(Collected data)
###
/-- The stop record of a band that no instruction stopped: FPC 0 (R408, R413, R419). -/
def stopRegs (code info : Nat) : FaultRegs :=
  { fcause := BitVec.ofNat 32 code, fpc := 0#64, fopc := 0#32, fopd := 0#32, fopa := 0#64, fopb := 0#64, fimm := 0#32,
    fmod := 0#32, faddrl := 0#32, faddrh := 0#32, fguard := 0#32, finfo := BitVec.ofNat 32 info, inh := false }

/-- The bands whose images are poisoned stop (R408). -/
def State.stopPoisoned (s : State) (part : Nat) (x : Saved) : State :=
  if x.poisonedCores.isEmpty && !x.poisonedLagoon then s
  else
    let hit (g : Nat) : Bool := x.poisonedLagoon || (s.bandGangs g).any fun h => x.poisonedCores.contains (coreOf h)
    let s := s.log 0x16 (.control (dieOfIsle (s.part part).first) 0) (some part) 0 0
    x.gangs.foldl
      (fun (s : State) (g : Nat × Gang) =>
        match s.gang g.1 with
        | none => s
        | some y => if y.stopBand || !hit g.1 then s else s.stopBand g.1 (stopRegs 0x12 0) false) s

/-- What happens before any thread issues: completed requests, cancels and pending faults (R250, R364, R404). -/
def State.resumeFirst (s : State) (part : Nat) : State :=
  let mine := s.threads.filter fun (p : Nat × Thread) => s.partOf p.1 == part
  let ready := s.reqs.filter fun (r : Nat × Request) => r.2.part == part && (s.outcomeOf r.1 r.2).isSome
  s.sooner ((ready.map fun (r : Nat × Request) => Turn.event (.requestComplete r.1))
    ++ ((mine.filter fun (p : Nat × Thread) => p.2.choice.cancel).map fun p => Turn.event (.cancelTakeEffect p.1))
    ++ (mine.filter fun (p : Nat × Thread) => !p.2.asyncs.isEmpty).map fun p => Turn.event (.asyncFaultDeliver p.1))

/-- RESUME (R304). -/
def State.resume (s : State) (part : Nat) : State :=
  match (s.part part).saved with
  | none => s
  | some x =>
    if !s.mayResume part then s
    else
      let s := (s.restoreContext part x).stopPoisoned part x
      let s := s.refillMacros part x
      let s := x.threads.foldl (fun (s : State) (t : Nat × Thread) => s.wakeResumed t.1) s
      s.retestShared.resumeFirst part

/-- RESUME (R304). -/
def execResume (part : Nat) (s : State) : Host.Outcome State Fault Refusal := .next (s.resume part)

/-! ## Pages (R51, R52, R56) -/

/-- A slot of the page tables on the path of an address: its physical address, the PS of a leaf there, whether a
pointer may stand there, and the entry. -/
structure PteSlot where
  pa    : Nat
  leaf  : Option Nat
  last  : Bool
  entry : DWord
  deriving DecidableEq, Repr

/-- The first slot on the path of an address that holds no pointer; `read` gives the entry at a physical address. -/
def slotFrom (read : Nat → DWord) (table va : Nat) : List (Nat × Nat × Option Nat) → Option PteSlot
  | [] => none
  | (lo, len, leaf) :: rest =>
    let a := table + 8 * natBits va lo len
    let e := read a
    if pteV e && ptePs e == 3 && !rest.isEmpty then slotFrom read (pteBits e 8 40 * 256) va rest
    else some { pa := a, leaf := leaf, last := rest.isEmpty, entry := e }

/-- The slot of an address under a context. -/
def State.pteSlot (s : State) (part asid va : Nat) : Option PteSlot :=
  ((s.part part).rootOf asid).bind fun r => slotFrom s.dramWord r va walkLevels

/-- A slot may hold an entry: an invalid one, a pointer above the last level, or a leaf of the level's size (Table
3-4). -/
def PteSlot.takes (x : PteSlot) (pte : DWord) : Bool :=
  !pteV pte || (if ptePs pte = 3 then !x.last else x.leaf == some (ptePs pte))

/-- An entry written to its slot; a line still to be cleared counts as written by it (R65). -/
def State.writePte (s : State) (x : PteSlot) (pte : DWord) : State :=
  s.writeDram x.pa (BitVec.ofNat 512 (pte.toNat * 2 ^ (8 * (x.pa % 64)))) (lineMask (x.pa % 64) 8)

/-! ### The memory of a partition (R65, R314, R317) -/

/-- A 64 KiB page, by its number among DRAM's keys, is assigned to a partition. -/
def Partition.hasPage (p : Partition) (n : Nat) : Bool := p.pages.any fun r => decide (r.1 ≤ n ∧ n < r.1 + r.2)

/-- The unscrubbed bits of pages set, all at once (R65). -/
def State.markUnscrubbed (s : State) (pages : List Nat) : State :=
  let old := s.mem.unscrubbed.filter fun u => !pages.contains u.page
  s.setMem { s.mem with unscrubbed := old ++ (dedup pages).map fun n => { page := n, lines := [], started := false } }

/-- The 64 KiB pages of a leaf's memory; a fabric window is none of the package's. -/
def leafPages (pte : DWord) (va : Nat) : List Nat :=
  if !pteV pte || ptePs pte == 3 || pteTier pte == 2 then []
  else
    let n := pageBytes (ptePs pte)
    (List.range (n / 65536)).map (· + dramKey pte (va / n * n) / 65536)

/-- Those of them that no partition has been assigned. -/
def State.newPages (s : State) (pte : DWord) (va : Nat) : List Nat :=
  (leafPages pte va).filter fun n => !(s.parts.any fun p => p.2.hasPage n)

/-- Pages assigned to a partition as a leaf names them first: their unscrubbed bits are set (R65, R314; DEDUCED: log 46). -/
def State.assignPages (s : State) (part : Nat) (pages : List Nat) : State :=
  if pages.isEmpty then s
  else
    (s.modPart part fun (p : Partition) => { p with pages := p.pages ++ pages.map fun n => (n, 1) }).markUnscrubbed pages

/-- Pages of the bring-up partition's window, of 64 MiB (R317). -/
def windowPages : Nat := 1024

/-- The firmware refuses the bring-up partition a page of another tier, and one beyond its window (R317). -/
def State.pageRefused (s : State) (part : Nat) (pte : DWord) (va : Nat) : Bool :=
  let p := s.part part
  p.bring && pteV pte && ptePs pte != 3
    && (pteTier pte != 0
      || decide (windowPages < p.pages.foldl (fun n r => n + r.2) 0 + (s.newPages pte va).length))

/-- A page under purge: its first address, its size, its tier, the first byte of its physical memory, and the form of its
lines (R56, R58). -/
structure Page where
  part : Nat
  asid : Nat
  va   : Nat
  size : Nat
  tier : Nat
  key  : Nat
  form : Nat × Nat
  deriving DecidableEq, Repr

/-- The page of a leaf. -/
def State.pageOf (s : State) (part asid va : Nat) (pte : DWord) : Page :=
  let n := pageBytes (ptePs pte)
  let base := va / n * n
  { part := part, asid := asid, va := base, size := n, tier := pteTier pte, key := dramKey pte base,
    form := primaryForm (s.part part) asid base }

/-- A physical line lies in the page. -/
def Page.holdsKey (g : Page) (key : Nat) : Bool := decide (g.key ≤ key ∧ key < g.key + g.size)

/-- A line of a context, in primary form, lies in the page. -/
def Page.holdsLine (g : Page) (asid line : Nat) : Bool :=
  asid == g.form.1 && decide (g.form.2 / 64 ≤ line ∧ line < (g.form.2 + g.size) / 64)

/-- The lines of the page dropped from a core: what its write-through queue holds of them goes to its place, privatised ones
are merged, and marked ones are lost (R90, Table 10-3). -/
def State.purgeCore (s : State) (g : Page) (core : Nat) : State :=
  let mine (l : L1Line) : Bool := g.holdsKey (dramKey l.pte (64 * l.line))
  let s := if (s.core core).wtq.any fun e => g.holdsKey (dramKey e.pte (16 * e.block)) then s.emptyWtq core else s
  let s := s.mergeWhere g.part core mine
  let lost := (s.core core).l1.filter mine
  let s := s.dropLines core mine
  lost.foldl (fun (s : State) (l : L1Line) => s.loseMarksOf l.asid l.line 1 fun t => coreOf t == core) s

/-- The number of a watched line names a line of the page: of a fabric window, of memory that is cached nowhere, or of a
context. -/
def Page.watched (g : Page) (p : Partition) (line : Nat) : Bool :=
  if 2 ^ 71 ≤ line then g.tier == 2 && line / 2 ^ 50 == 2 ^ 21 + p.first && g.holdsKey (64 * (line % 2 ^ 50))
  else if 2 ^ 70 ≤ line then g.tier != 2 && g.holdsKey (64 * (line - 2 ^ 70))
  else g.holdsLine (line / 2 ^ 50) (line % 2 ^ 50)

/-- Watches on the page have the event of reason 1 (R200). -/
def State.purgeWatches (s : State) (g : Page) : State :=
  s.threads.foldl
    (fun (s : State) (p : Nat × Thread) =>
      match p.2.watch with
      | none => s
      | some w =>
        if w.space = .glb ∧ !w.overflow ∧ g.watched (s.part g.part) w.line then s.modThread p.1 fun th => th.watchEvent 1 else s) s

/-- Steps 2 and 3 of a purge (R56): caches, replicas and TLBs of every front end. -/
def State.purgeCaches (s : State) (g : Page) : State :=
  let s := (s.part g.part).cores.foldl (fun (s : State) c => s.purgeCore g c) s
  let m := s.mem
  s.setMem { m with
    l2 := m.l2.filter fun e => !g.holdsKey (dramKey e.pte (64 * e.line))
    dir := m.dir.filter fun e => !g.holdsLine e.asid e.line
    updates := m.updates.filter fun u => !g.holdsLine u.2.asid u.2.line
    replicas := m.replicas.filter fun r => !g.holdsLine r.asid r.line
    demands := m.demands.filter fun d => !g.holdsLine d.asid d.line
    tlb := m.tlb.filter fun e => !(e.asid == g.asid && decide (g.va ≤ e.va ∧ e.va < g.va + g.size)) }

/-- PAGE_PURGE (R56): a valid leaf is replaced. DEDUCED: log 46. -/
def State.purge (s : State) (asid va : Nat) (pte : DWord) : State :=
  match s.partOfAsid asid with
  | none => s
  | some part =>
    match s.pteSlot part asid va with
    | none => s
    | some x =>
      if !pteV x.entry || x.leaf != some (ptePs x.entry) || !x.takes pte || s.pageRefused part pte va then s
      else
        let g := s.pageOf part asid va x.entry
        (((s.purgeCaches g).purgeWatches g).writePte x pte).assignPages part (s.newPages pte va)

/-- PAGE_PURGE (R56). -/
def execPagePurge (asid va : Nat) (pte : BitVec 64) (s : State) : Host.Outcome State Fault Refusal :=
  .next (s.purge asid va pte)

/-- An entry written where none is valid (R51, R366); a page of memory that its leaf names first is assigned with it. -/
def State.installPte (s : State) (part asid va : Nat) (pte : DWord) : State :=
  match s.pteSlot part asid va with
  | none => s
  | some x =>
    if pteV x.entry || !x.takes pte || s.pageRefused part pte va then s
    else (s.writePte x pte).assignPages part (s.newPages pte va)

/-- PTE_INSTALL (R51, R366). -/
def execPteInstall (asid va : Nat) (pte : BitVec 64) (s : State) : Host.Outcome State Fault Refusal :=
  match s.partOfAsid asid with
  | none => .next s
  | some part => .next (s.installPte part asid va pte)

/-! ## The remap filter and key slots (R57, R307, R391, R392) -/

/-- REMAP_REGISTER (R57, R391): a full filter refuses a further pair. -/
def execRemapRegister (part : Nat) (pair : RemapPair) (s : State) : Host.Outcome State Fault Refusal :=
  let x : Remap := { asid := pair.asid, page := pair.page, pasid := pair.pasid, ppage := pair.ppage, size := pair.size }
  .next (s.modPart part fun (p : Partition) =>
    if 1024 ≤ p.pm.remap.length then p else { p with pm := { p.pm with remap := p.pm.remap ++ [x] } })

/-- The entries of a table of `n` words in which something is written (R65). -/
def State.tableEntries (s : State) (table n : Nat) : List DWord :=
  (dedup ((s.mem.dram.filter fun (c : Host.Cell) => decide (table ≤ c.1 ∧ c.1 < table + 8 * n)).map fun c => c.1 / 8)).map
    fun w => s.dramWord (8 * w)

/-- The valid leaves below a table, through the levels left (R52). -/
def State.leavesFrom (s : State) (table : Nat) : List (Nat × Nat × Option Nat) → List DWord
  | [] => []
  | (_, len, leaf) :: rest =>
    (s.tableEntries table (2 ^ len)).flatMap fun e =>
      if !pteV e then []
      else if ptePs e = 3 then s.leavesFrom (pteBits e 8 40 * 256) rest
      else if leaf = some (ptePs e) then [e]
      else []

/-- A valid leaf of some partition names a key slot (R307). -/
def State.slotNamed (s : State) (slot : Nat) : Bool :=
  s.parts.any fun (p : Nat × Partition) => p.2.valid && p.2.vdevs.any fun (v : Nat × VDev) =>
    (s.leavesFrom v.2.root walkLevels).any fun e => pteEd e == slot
###
▶ _Instructions for the task_
From the records above, reproduce exactly the lines from the one with "s.writeDram x.pa (BitVec.ofNat" to the one with "a partition. -/", both included, and no others.

▶ _Result_
  s.writeDram x.pa (BitVec.ofNat 512 (pte.toNat * 2 ^ (8 * (x.pa % 64)))) (lineMask (x.pa % 64) 8)

/-! ### The memory of a partition (R65, R314, R317) -/

/-- A 64 KiB page, by its number among DRAM's keys, is assigned to a partition. -/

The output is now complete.